A______ y a fait opposition totale le même jour, avec l'indication que le dol était notamment invoqué.

n. Par acte expédié au greffe du Tribunal le 6 septembre 2016, B______ a requis la mainlevée provisoire de l'opposition susvisée. La requête, qui présentait un vice de forme initial affectant les signatures, a été ensuite dûment corrigée. A l'appui de ses écritures, B______ a produit notamment les billets à ordre avalisés ainsi que des "statement of account" des comptes n° 3______ (intitulé "USD C______ current account" [pièce 5 intimée]) et n° 4______ (intitulé "USD C______ RUB. New Financings current account" [pièce 9 intimée]) de C______ à différentes dates, notamment au 15 octobre 2015 et au 2 mai 2016. A cette dernière date, les débits respectifs desdits comptes s'élevaient à USD 1'255'384.53 et USD 415'105.92.

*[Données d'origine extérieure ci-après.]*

@[simp] theorem State.storePacket_frame (port : Octet) (source length m : Nat) (k : MatchKind) :
    (s.storePacket port source length m k).line = s.line ∧ (s.storePacket port source length m k).poll = s.poll
      ∧ (s.storePacket port source length m k).notes = s.notes
      ∧ (s.storePacket port source length m k).slots = s.slots
      ∧ (s.storePacket port source length m k).circuits = s.circuits
      ∧ (s.storePacket port source length m k).lanes = s.lanes
      ∧ (s.storePacket port source length m k).lastPacketHandle = s.lastPacketHandle
      ∧ (s.storePacket port source length m k).link = s.link ∧ (s.storePacket port source length m k).pin = s.pin
      ∧ (s.storePacket port source length m k).choices = s.choices
      ∧ (s.storePacket port source length m k).pending = s.pending
      ∧ (s.storePacket port source length m k).window.queue = s.window.queue
      ∧ (s.storePacket port source length m k).window.bidCollisions = s.window.bidCollisions
      ∧ (s.storePacket port source length m k).window.ignoredBids = s.window.ignoredBids
      ∧ (s.storePacket port source length m k).rep.window = s.rep.window
      ∧ (s.storePacket port source length m k).rep.nextSeq = s.rep.nextSeq
      ∧ (s.storePacket port source length m k).rep.resend = s.rep.resend := by
  unfold State.storePacket
  try dsimp only
  repeat' split
  all_goals simp

@[simp] theorem State.rejectPacket_frame (w : Window) (received : BitVec 16) :
    (s.rejectPacket w received).line = s.line ∧ (s.rejectPacket w received).notes = s.notes
      ∧ (s.rejectPacket w received).slots = s.slots ∧ (s.rejectPacket w received).circuits = s.circuits
      ∧ (s.rejectPacket w received).lanes = s.lanes
      ∧ (s.rejectPacket w received).lastPacketHandle = s.lastPacketHandle
      ∧ (s.rejectPacket w received).mailboxes = s.mailboxes ∧ (s.rejectPacket w received).link = s.link
      ∧ (s.rejectPacket w received).pin = s.pin ∧ (s.rejectPacket w received).choices = s.choices
      ∧ (s.rejectPacket w received).pending = s.pending ∧ (s.rejectPacket w received).window.queue = s.window.queue
      ∧ (s.rejectPacket w received).window.bidCollisions = s.window.bidCollisions
      ∧ (s.rejectPacket w received).window.ignoredBids = s.window.ignoredBids
      ∧ (s.rejectPacket w received).poll.pollPointer = s.poll.pollPointer
      ∧ (s.rejectPacket w received).poll.probePointer = s.poll.probePointer
      ∧ (s.rejectPacket w received).poll.call = s.poll.call ∧ (s.rejectPacket w received).rep.window = s.rep.window
      ∧ (s.rejectPacket w received).rep.nextSeq = s.rep.nextSeq
      ∧ (s.rejectPacket w received).rep.resend = s.rep.resend := by
  unfold State.rejectPacket
  try dsimp only
  all_goals simp
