/-- The receiver group of STATS, octet by octet (11.5; log entry 20). -/
theorem statsReceiver_octets (s : State) : s.statsReceiver =
    [s.rx.stored, s.rx.badCheck, s.rx.foreign, s.rx.long, s.rx.unclaimed, s.rx.cutShort].flatMap o16
      ++ [match s.rx.state with | .idle => 0#8 | .header => 1#8 | .body => 2#8 | .check => 3#8 | .drain => 4#8,
        s.rx.record.port.getD 0xFF#8, s.rx.record.station.getD 0xFF#8]
      ++ (match s.rx.record.length with | none => [0xFF#8, 0xFF#8] | some n => o16 n)
      ++ (if s.rx.state = .idle then [0xFF#8, 0xFF#8] else o16 s.rx.record.taken)
      ++ [(s.rx.record.mailbox.map (BitVec.ofNat 8)).getD 0xFF#8,
        match s.rx.record.matchKind with
          | none => 0xFF#8 | some .a => 0#8 | some .b => 1#8 | some .masked => 2#8 | some .general => 3#8
          | some .all => 4#8]
      ++ s.mailboxes.flatMap fun m => BitVec.ofNat 8 m.records.length :: o16 m.dropped := by
  unfold State.statsReceiver; dsimp only
  have h1 : o16? s.rx.record.length = (match s.rx.record.length with | none => [0xFF#8, 0xFF#8] | some n => o16 n) := by
    cases s.rx.record.length <;> rfl
  have h2 : o16? (if s.rx.state = .idle then none else some s.rx.record.taken) = if s.rx.state = .idle then [0xFF#8, 0xFF#8] else o16 s.rx.record.taken := by
    split <;> rfl
  have h3 : o8? (s.rx.record.matchKind.map (·.code)) = [match s.rx.record.matchKind with
          | none => 0xFF#8 | some .a => 0#8 | some .b => 1#8 | some .masked => 2#8 | some .general => 3#8
          | some .all => 4#8] := by
    rcases s.rx.record.matchKind with _ | _ | _ | _ | _ | _ <;> rfl
  have h4 : o8 s.rx.state.code = [match s.rx.state with | .idle => 0#8 | .header => 1#8 | .body => 2#8 | .check => 3#8 | .drain => 4#8] := by
    cases s.rx.state <;> rfl
  rw [h1, h2, h3, h4, o8?_of_octet, o8?_of_octet, o8?_eq]
  simp only [List.flatMap_cons, List.flatMap_nil, List.append_assoc, List.cons_append, List.nil_append, List.append_nil, o8]

/-- The fields of LANE.READ, octet by octet (11.5). -/
theorem laneFields_octets (s : State) (l : Nat) : s.laneFields l =
    [match (s.lane l).engine with | .idle => 0#8 | .sending => 1#8 | .aborting => 2#8 | .gap => 3#8]
      ++ (BitVec.ofNat 8 (s.lane l).activeSet.length :: (s.lane l).activeSet.map (BitVec.ofNat 8))
      ++ [BitVec.ofNat 8 (s.lane l).gapCount, if (s.lane l).cutThrough then 0x01#8 else 0x00#8, BitVec.ofNat 8 (s.lane
        l).prec]
      ++ (BitVec.ofNat 8 (s.held (.lane l) .down).length :: (s.held (.lane l) .down).map (BitVec.ofNat 8))
      ++ (BitVec.ofNat 8 (s.held (.lane l) .up).length :: (s.held (.lane l) .up).map (BitVec.ofNat 8))
      ++ o16 ((s.lane l).queue.map fun p => max 1 ((p.declared + 31) / 32)).sum
      ++ (BitVec.ofNat 8 (s.lane l).queue.length :: (s.lane l).queue.flatMap fun p =>
        o16 p.handle ++ [BitVec.ofNat 8 p.destination, p.port] ++ o16 p.declared ++ o16 p.body.length ++ o16
          p.position
          ++ [match p.state with | .filling => 0#8 | .ready => 1#8 | .sending => 2#8 | .aborting => 3#8,
            match p.abortReason with
              | none => 0xFF#8 | some .cancel => 0#8 | some .laneReset => 1#8 | some .underrun => 2#8
              | some .slotsLost => 3#8 | some .lineStopped => 4#8]) := by
  have h1 : o8 (s.lane l).engine.code = [match (s.lane l).engine with | .idle => 0#8 | .sending => 1#8 | .aborting => 2#8 | .gap => 3#8] := by
    cases (s.lane l).engine <;> rfl
  have h2 : (Packet.fields : Packet → List Octet) = fun p =>
        o16 p.handle ++ [BitVec.ofNat 8 p.destination, p.port] ++ o16 p.declared ++ o16 p.body.length ++ o16 p.position
          ++ [match p.state with | .filling => 0#8 | .ready => 1#8 | .sending => 2#8 | .aborting => 3#8,
            match p.abortReason with
              | none => 0xFF#8 | some .cancel => 0#8 | some .laneReset => 1#8 | some .underrun => 2#8
              | some .slotsLost => 3#8 | some .lineStopped => 4#8] := by
    funext p
    unfold Packet.fields
    have a : o8 p.state.code = [match p.state with | .filling => 0#8 | .ready => 1#8 | .sending => 2#8 | .aborting => 3#8] := by
      cases p.state <;> rfl
    have b : o8? (p.abortReason.map (·.code)) = [match p.abortReason with
              | none => 0xFF#8 | some .cancel => 0#8 | some .laneReset => 1#8 | some .underrun => 2#8
              | some .slotsLost => 3#8 | some .lineStopped => 4#8] := by
      rcases p.abortReason with _ | _ | _ | _ | _ | _ <;> rfl
    rw [a, b]; simp [o8]
  unfold State.laneFields; dsimp only
  rw [h1, oSlots_eq, oSlots_eq, oSlots_eq]
  unfold oList; rw [h2]
  simp only [o8, oFlag, List.append_assoc, List.cons_append, List.nil_append]; rfl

Le compte n° 4______ a été actif dès le 10 juin 2015 et mentionne un certain nombre de transferts dont notamment des crédits importants, soit USD 498'598.13 le 10 août 2015 et USD 419'075.22 le 2 octobre 2015. La balance de ce compte s'est révélée systématiquement débitrice, atteignant notamment USD 827'324.26 le 2 octobre 2015. Le solde débiteur de ce compte était de USD 415'105.92 au 31 mars 2016.

o. Par mémoire réponse du 23 janvier 2017, A______ a conclu à l'irrecevabilité de la requête, subsidiairement à son rejet, avec suite de frais et dépens. A la forme, la requête n'était pas signée par des représentants autorisés de B______ et, sur le fond, les billets à ordre produits ne comportaient aucune mention d'intérêts. Par ailleurs, les rapports d'aval étaient contestés et les extraits de comptes mentionnant le solde allégué comme étant dû n'avaient aucune valeur juridique.

p. Dans sa réplique du 10 février 2017, B______ a persisté dans ses conclusions.

q. A______ a produit le 23 février 2017 une duplique contenant 80 allégués de faits qui ne figuraient pas dans son mémoire-réponse, accompagnée d'un bordereau de 28 pièces nouvelles. Il a en outre conclu à la production par B______ de toutes pièces relatives à la détention, directe ou indirecte et/ou à la vente, par la banque, de ferraille d'acier acquise sur fondement de financement de l'activité de C______ (soit encore détenue et/ou vendue par la banque, en garantie de tout financement de cette activité). Au surplus, il a persisté dans les conclusions de son mémoire-réponse, invoquant l'invalidation par courrier de son conseil de tout aval ou autre garantie personnelle donnée à la banque, B______ lui ayant, notamment par son courriel du 13 avril 2015, faussement indiqué qu'elle renonçait à exiger la fourniture d'une garantie personnelle et ne lui ayant pas expliqué la signification de l'aval dans les billets à ordre qu'il avait signés. Les pièces dont il requérait la production étaient de nature à démontrer que B______ s'était intégralement remboursée par le biais de la vente du matériel financé.

r. B______ a sollicité en vain un délai de trois semaines pour se déterminer au sujet de cette duplique.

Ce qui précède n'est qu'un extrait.